The war-maker, the demon general of the south, had never quite left him. It was in his eyes, lurking in that gold shade the color of a dragon's gold, as he leaned over her in darkened rooms. He was harder than Edward, more masculine in some ways, he did not talk in the midst of passion and on his face there was always an expression more wild and fey than Edward's had ever managed to be.

When Jasper walked alone into a town it was similar to Clint Eastwood strolling into a saloon, there was death in the very sound of his footsteps, never mind the color of his eyes or the scars on his alabaster skin.

After the first time, lying unclothed next to him in the dark, she had felt the closest thing to contentment that she had felt in a long time.

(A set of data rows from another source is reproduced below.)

-- ==== Sys2Proof/Machine/Ops.lean ====
section
/-! DEFINITION. The named operations on the state: the thread that moves and its registers, the cores and clusters, time and
event counters, the SRAM words with their full/empty bits, page-in requests, the commit of F instructions, the taking of a
trap and the return from one. -/
namespace Sys2Proof.Machine

/-- What a step answers. -/
abbrev Out := Host.Outcome State Fault Refusal

/-! ## The thread that moves -/

def State.th (s : State) : Thread := s.core.slots[s.cur.val]
def State.setTh (s : State) (t : Thread) : State :=
  { s with core := { s.core with slots := s.core.slots.set s.cur.val t } }
def State.modTh (s : State) (f : Thread → Thread) : State := s.setTh (f s.th)
def State.setCore (s : State) (c : Core) : State := { s with core := c }
def State.modCore (s : State) (f : Core → Core) : State := { s with core := f s.core }
def State.modCl (s : State) (f : Cluster → Cluster) : State := { s with cl := f s.cl }

/-- Another slot of the core. -/
def State.withSlot (s : State) (i : Fin 4) : State := { s with cur := i }

/-- A slot field of two bits. -/
def slotOf (b : BitVec 2) : Fin 4 := Fin.ofNat 4 b.toNat

/-- `greg` (R97): `g0` reads as zero (R25). -/
def Thread.greg (t : Thread) (r : Reg) : Word := if r.toNat = 0 then 0 else t.g[r.toNat % 32]'(Nat.mod_lt _ (by decide))
/-- `set_greg` (R97): a write to `g0` is discarded (R25); any other register has good parity from then on (R465). -/
def Thread.setG (t : Thread) (r : Reg) (v : Word) : Thread :=
  if r.toNat = 0 then t
  else { t with g := t.g.set (r.toNat % 32) v (Nat.mod_lt _ (by decide)), bad := t.bad.filter (· ≠ r.toNat % 32) }
def State.g (s : State) (r : Reg) : Word := s.th.greg r
def State.setG (s : State) (r : Reg) (v : Word) : State := s.modTh (·.setG r v)

/-- A `v` register, as an ordinary register. -/
def Thread.vreg (t : Thread) (n : Nat) : Word := t.v[n % 48]'(Nat.mod_lt _ (by decide))
def Thread.setV (t : Thread) (n : Nat) (x : Word) : Thread :=
  { t with v := t.v.set (n % 48) x (Nat.mod_lt _ (by decide)), bad := t.bad.filter (· ≠ 64 + n % 48) }

def Thread.unit (t : Thread) (u : Nat) : StreamUnit := t.units[u % 3]'(Nat.mod_lt _ (by decide))
def Thread.setUnit (t : Thread) (u : Nat) (x : StreamUnit) : Thread :=
  { t with units := t.units.set (u % 3) x (Nat.mod_lt _ (by decide)) }
def Thread.modUnit (t : Thread) (u : Nat) (f : StreamUnit → StreamUnit) : Thread := t.setUnit u (f (t.unit u))

/-- Registers that a dispatched F instruction, or a division, has yet to write (R17, R112). -/
def State.pendingG (s : State) (r : Reg) : Bool :=
  decide (r.toNat ≠ 0) && (s.th.fq.any (fun e => e.raw.gDest == some r.toNat)
    || (match s.core.divider with
        | some d => d.slot == s.cur && d.d == r
        | none => false))

/-- TSR.REP (R126). -/
def Thread.repOn (t : Thread) : Bool := t.rep.act

/-- `next_pc` (R43). -/
def nextPc (pc : BitVec 48) (n : Nat) : BitVec 48 :=
  if pc.toNat / 2 % 32 < n then pc + 2 else BitVec.ofNat 48 (pc.toNat / 64 * 64 + 66)

/-- N of the line that control is in. -/
def Thread.lineCount (t : Thread) : Nat :=
  match t.line with
  | some l => lineN l.bytes
  | none => 31

/-- The instruction after the one at the PC. -/
def Thread.nextPc (t : Thread) : BitVec 48 := Machine.nextPc t.pc t.lineCount

/-- The instruction has completed: the I pipe goes on with the next one. -/
def State.advance (s : State) : State :=
  s.modTh fun t => { t with pc := t.nextPc, status := .ready, park := .none, miss := .none, got := [], midLoad := false }

/-- The instruction cannot issue now (Table 1.1, Stalled). -/
def State.stall (s : State) : State := s.modTh fun t => { t with status := .stalled, onReg := false }

/-- It waits for a register (Table 1.1, R493). -/
def State.stallReg (s : State) : State := s.modTh fun t => { t with status := .stalled, onReg := true }

/-- The instruction waits for a condition (Table 1.1, Parked). -/
def State.parkOn (s : State) (p : Park) : State := s.modTh fun t => { t with status := .parked, park := p }

/-- The slot is in miss wait. -/
def State.missOn (s : State) (m : Miss) : State := s.modTh fun t => { t with status := .missWait, miss := m }

/-- A store waits for a walk in the rotation: stores never leave it (R23). -/
def State.stallWalk (s : State) : State := s.stall.modTh fun t => { t with miss := .walk }

/-- Ready to issue the instruction at the PC again. -/
def Thread.awake (t : Thread) : Thread := { t with status := .ready, park := .none, miss := .none }

/-- The slot is ready and has a PC that names a head. The system slot has none until code is given to it: what its code does is then
done by the steps MISS_RESULT (log 29). -/
def Thread.inTurn (t : Thread) : Bool := t.status == .ready && t.pc.toNat % 64 != 0

/-- A free value (log 9). -/
def State.free (s : State) : Word × State := (Config.freeValue s.freeCtr, { s with freeCtr := s.freeCtr + 1 })

/-! ## Cores and clusters -/

def assocGet {α β : Type} [DecidableEq α] (l : List (α × β)) (k : α) (d : β) : β :=
  match l with
  | [] => d
  | (a, b) :: r => if a = k then b else assocGet r k d

def assocSet {α β : Type} [DecidableEq α] (l : List (α × β)) (k : α) (v : β) : List (α × β) :=
  match l with
  | [] => [(k, v)]
  | (a, b) :: r => if a = k then (k, v) :: r else (a, b) :: assocSet r k v

def assocDel {α β : Type} [DecidableEq α] (l : List (α × β)) (k : α) : List (α × β) := l.filter fun p => p.1 ≠ k

/-- A core by its place; one that is not listed is as at reset. -/
def State.coreAt (s : State) (c : CoreId) : Core := if c = s.cid then s.core else assocGet s.others c {}
def State.putCore (s : State) (c : CoreId) (k : Core) : State :=
  if c = s.cid then { s with core := k } else { s with others := assocSet s.others c k }
def State.modCoreAt (s : State) (c : CoreId) (f : Core → Core) : State := s.putCore c (f (s.coreAt c))
/-- A cluster that is not listed: as at reset, but for the limit that the power manager has set (R478). -/
def State.newCl (s : State) (die : Nat) : Cluster :=
  let l := s.power.fresh[die % 16]'(Nat.mod_lt _ (by decide))
  { limit := l.1, limitSet := l.2 }
def State.clAt (s : State) (c : ClusterId) : Cluster := if c = s.clid then s.cl else assocGet s.otherCls c (s.newCl c.die)
def State.putCl (s : State) (c : ClusterId) (k : Cluster) : State :=
  if c = s.clid then { s with cl := k } else { s with otherCls := assocSet s.otherCls c k }
def State.modClAt (s : State) (c : ClusterId) (f : Cluster → Cluster) : State := s.putCl c (f (s.clAt c))

/-- The cluster whose scratchpad, queues and engines a core uses: its own, or for a spare core that stands for a fenced one,
the one its logical position keeps (R471). -/
def State.clusterOf (s : State) (c : CoreId) : ClusterId := (assocGet s.remap c (⟨c.die, c.clu⟩, c.core)).1

/-- The number of a core within that cluster (R471). -/
def State.coreNo (s : State) (c : CoreId) : Nat := (assocGet s.remap c (⟨c.die, c.clu⟩, c.core)).2

/-- The cluster whose second-level TLB and look-aside buffer a core uses: the one it stands in (R471). -/
def CoreId.home (c : CoreId) : ClusterId := ⟨c.die, c.clu⟩

/-- Where the command queues of a core lie: those of its place in that cluster (R471). -/
def State.cqOf (s : State) (c : CoreId) (off : Nat) : Nat := cqLoc (s.clusterOf c).die (s.clusterOf c).clu (s.coreNo c) off

/-- Core n of a cluster: the spare core that stands for it, or its own. -/
def State.coreIn (s : State) (d : ClusterId) (n : Nat) : CoreId :=
  match s.remap.find? fun r => r.2 == (d, n) with
  | some r => r.1
  | none => ⟨d.die, d.clu, n⟩
def State.coresOf (s : State) (d : ClusterId) : List CoreId := (List.range 8).map (s.coreIn d)
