/-- A field of the team record (Table 16.4); the width and height in clusters. -/
def Team.bits (tm : Team) (lo n : Nat) : Nat := Sys2Proof.bits tm.rcd.toNat lo n
def Team.wc (tm : Team) : Nat := tm.bits 84 8 + 1
def Team.hc (tm : Team) : Nat := tm.bits 92 9 + 1
/-- The logical clusters of a placed team. -/
def Team.lcns (tm : Team) : List Nat :=
  (List.range tm.hc).flatMap fun j => (List.range tm.wc).map fun i => lcnOf (tm.x0 + 4 * i) (tm.y0 + 2 * j)

/-- A job that runs while its team is evicted reaches the team's scratchpads until the first of them is saved, so that it completes or
fails (R423, step 2; log 84). -/
def State.stillThere (s : State) (a : Who) (lcn : Nat) : Bool :=
  match a.req with
  | .job d _ => s.teams.any fun tm => tm.st == .evicting && tm.ctx == a.ctx && tm.lcns.elem lcn && tm.saved.isEmpty
      && tm.lcns.any fun m => (s.route tm.ctx m).2 == d
  | _ => false

/-- Window decode (Table 9.2, Table 9.3, R32). -/
def State.windowLoc (s : State) (a : Who) (ea : Nat) : Loc :=
  match spaceOf ea with
  | .ls =>
    let o := bits ea 0 14
    if bits ea 14 26 = 0 ∧ o < 0x3000 ∧ (!a.user || decide (o < 0x2000)) then .at_ (a.core.ls o) else .none
  | .sp => if bits ea 17 23 = 0 then .at_ (spLoc a.clu.die a.clu.clu (bits ea 0 17)) else .none
  | .peer =>
    if bits ea 34 6 ≠ 0 then .none
    else
      let (st, c) := s.route a.ctx (bits ea 17 17)
      if st = 1 ∨ (st = 2 ∧ s.stillThere a (bits ea 17 17) = true) then .at_ (spLoc c.die c.clu (bits ea 0 17))
      else if st = 2 then .absent else .none
  | .cq => if bits ea 10 30 = 0 then .at_ (s.cqOf a.core (bits ea 0 10)) else .none
  | _ => .none

/-! ## Parts (R132) -/

/-- Where a whole access leads. `addr` is the first byte of the failing part, `lcn` the route entry that is absent. -/
inductive Found where
  | parts (ps : List Part)
  | trap (cause sub : BitVec 8) (addr : Nat)
  | absent (lcn : Nat)
  | miss
deriving DecidableEq, Repr

def windowParts (s : State) (a : Who) : List (Nat × Nat) → Found
  | [] => .parts []
  | (ea, n) :: r =>
    match s.windowLoc a ea with
    | .none => .trap 5 0 ea
    | .absent => .absent (bits ea 17 17)
    | .at_ l =>
      match windowParts s a r with
      | .parts ps => .parts (⟨l, n⟩ :: ps)
      | f => f

/-- The parts of a paged access under a translation of addresses. -/
def pagedParts (die : Nat) (x : Nat → State → XRes × State) : List (Nat × Nat) → State → Found × State
  | [], s => (.parts [], s)
  | (ea, n) :: r, s =>
    match x ea s with
    | (.fault c b, s) => (.trap c b ea, s)
    | (.miss, s) => (.miss, s)
    | (.ok pa, s) =>
      match pagedParts die x r s with
      | (.parts ps, s) => (.parts ((chunks (payload die pa) n pa n).map (fun p => ⟨p.1, p.2⟩) ++ ps), s)
      | f => f

/-- Checks 5 and 6 of Table 5.3, and the parts of the access, under a translation of paged addresses. Peer scratchpads of adjacent LCNs are one
window for check 5, and an access across both is made in parts (log 81). -/
def State.findBy (s : State) (a : Who) (x : Nat → State → XRes × State) (ea len : Nat) : Found × State :=
  let last := ea + len - 1
  match spaceOf ea, spaceOf last with
  | .paged, .paged => pagedParts a.core.die x (chunks 4096 len ea len) s
  | y, z =>
    if y ≠ z then (.trap 5 0 ea, s)
    else (windowParts s a (chunks (if y = .ls ∨ y = .cq then 8 else 16) len ea len), s)

/-- The same with the TLBs and the miss queue. -/
def State.find (s : State) (a : Who) (use : PageUse) (ea len : Nat) : Found × State :=
  s.findBy a (fun va s => s.xlate a use va) ea len

/-! ## Accesses of a thread -/

/-- The thread in focus as an accessor. -/
def State.me (s : State) : Who :=
  ⟨s.cid, s.clusterOf s.cid, s.th.ctx, !s.th.mode, BitVec.ofNat 2 s.cur.val, .thread s.cur false, s.th.got, true⟩

/-- `TINFO` for a memory access (Table 8.2). -/
def tinfoMem (addr : Nat) (kind : AccessKind) (size : Nat) : Word :=
  BitVec.ofNat 64 (addr % 2 ^ 48 + 2 ^ 48 * (match kind with
    | .load => 0 | .store => 1 | .atomic => 2 | .fullEmpty => 3 | .fetch => 4 | .record => 5) + 2 ^ 52 * size)

/-- `TINFO` of Table 8.2 where the spec states only ADDR (log 9). -/
def State.addrOnly (s : State) (addr : Nat) : Word × State :=
  let (x, s) := s.free
  let kind := [AccessKind.load, .store, .atomic, .fullEmpty].getD (x.toNat / 8 % 4) .load
  (tinfoMem addr kind (x.toNat % 5), s)

/-- `TINFO` of Table 8.2 where the spec states no field (log 9). -/
def State.anyTinfo (s : State) : Word × State :=
  let (x, s) := s.free
  s.addrOnly x.toNat

/-- log2 of a size, at most 4 (Table 8.2). -/
def sizeCode (n : Nat) : Nat := if n ≤ 1 then 0 else if n ≤ 2 then 1 else if n ≤ 4 then 2 else if n ≤ 8 then 3 else 4

/-- A byte of the range matches watchpoint m for a read or a write (R492). -/
def watchHit (wp wpm : Nat) (slot : Fin 4) (ea len : Nat) (rd wr : Bool) : Bool :=
  bits wp (51 + slot.val) 1 == 1 && ((rd && bits wp 48 1 == 1) || (wr && bits wp 49 1 == 1))
    && (List.range len).any fun i => decide (((ea + i) % 2 ^ 48) ||| bits wpm 0 48 = bits wp 0 48 ||| bits wpm 0 48)

/-- The watchpoint that an access of the thread matches; with TRAP = 1 none matches while `TSR.IE` = 0. -/
def State.watched (s : State) (ea len : Nat) (rd wr : Bool) : Option (Fin 2) :=
  [(0 : Fin 2), 1].find? fun m =>
    let wp := (s.core.dbg.wp[m.val]).toNat
    watchHit wp (s.core.dbg.wpm[m.val]).toNat s.cur ea len rd wr && (bits wp 50 1 == 0 || s.th.ie)

/-- A watchpoint match halts the core before the instruction or traps at it (R492, Table 22.4). -/
def State.watchTrap (s : State) (m : Fin 2) (ea : Nat) (wr : Bool) : State :=
  let wp := (s.core.dbg.wp[m.val]).toNat
  if bits wp 50 1 = 1 then
    s.trapAt 0x10 0 (BitVec.ofNat 64 (ea % 2 ^ 48 + (if wr && bits wp 49 1 == 1 then 2 ^ 48 else 0) + 2 ^ 49 * m.val))
  else s.haltCore 4 s.cur (BitVec.ofNat 2 m.val)

/-- What an access asks of its address. -/
structure Req where
  len : Nat
  align : Nat := 1
  kind : AccessKind
  rd : Bool := false
  wr : Bool := false
  /-- Check 4 of Table 5.3 lets this address pass. -/
  allow : Nat → Bool := fun _ => true
  /-- It may act on host memory (check 6). -/
  host : Bool := true
  /-- SIZE of Table 8.2. -/
  size : Nat := sizeCode len
  /-- Made as accesses of 8 bytes each, lowest first. -/
  words : Bool := false

/-- The address at which a part that fails a read starts. -/
def failAddr (s : State) (ea : Nat) : List Part → Nat
  | [] => ea
  | p :: r => if s.badRange p.loc p.len then ea else failAddr s (ea + p.len) r

/-- The first access of an instruction that a watchpoint matches, and where. -/
def State.watchedIn (s : State) (a : Nat) (r : Req) : Option (Fin 2 × Nat) :=
  (if r.words then chunks 8 r.len a r.len else [(a, r.len)]).findSome? fun p => (s.watched p.1 p.2 r.rd r.wr).map (·, p.1)

/-- The checks of Table 5.3 for an access of the thread in focus, then what it does with the parts. A miss of an access that reads puts the
slot in miss wait, and the instruction issues again when the walk has ended; a store stays in the rotation (R23). -/
def State.access (s : State) (ea : Word) (r : Req) (k : State → List Part → State) : State :=
  let a := ea.toNat
  let ti := fun x => tinfoMem x r.kind r.size
  if 2 ^ 48 < a + r.len then s.trapAt 5 0 (ti a)
  else if a % r.align ≠ 0 then s.trapAt 4 0 (ti a)
  else if !r.allow a then s.trapAt 1 7 (ti a)
  else
    match s.find s.me { w := r.wr } a r.len with
    | (.trap c b x, s) => s.trapAt c b (ti x)
    | (.absent n, s) => s.missOn (.route n)
    | (.miss, s) => if r.rd then (s.missOn .walk).modTh fun t => { t with midLoad := true } else s.stallWalk
    | (.parts ps, s) =>
      if !r.host && ps.any (fun p => isHost p.loc) then s.trapAt 1 7 (ti a)
      else
        let ps := if r.words then ps.flatMap fun p => (chunks 8 p.len p.loc p.len).map fun c => ⟨c.1, c.2⟩ else ps
        match (s.watchedIn a r).filter fun m => !(r.words && r.rd && decide (failAddr s a ps < m.2)) with
        | some m => s.watchTrap m.1 m.2 r.wr
        | none => if s.bankHeld ps (some (s.cid, s.cur)) then s.stall else k s ps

This is real, she thought, this is what reality is.

As for her, he whispered into her ear, to him she had always been light harsh, soft, blinding, and brilliant all in the same moment. More than the virgin in the tower Edward had always wrote his poetics about, she was also the slayer of demons, and he had always known that.

They're precautions were more pretenses than anything else, a veil over thoughts and him pumping disinterest and distraction into the family, but it was nothing truly serious. There was no hiding things from the Cullens and as it happened they both wanted to be found out.

She loved Jasper but she didn't love him, they were both like the wind, they just happened to meet in the same place for a certain amount of time. In the end even as his hands trailed over her bare body, as she traced his scars, they belonged more to their own unfinished stories than to each other. Written over his worn and bruised heart was Alice on hers was Edward, there was no room for another name, but that hardly mattered.

No, this wasn't a story about Bella and a love triangle and an affair and everything romantic going wrong, it wasn't a romance at all. This was a story about Bella leaving, about misconceptions, and about being Sisyphus.

Jasper simply happened to be the door.

So the day came when they did find out, when they were cornered, and there was much raging and snarling and forced politeness that was pushed aside in the face of rage and overwhelming desperation.

"How could you?" Edward asked her, once the screaming had ended and the fighting had been subdued before it could even begin.

There were many things she could have told him, that it was time, that his forever was not the true forever, that he had once left her broken in the woods to die like a cast off plaything, that she had been too young, that he had been too young, but she just looked at him and let the veil drift from her thoughts and let him get from that what he would.

"I am not a rose, Edward, I never was one."

And so there she was, later, not soft yet delicate like china that is continually broken and glued together, a golden eyed girl who went only by Bella and let her last name fly south for winter while she trudged north.

Rumor had it that Jasper left shortly after she did and that Alice screamed his name after him but did not attempt to follow.

We'll have forever, Edward had once said, but Edward you have only had a century so tell me how you could possibly know what eternity tastes like?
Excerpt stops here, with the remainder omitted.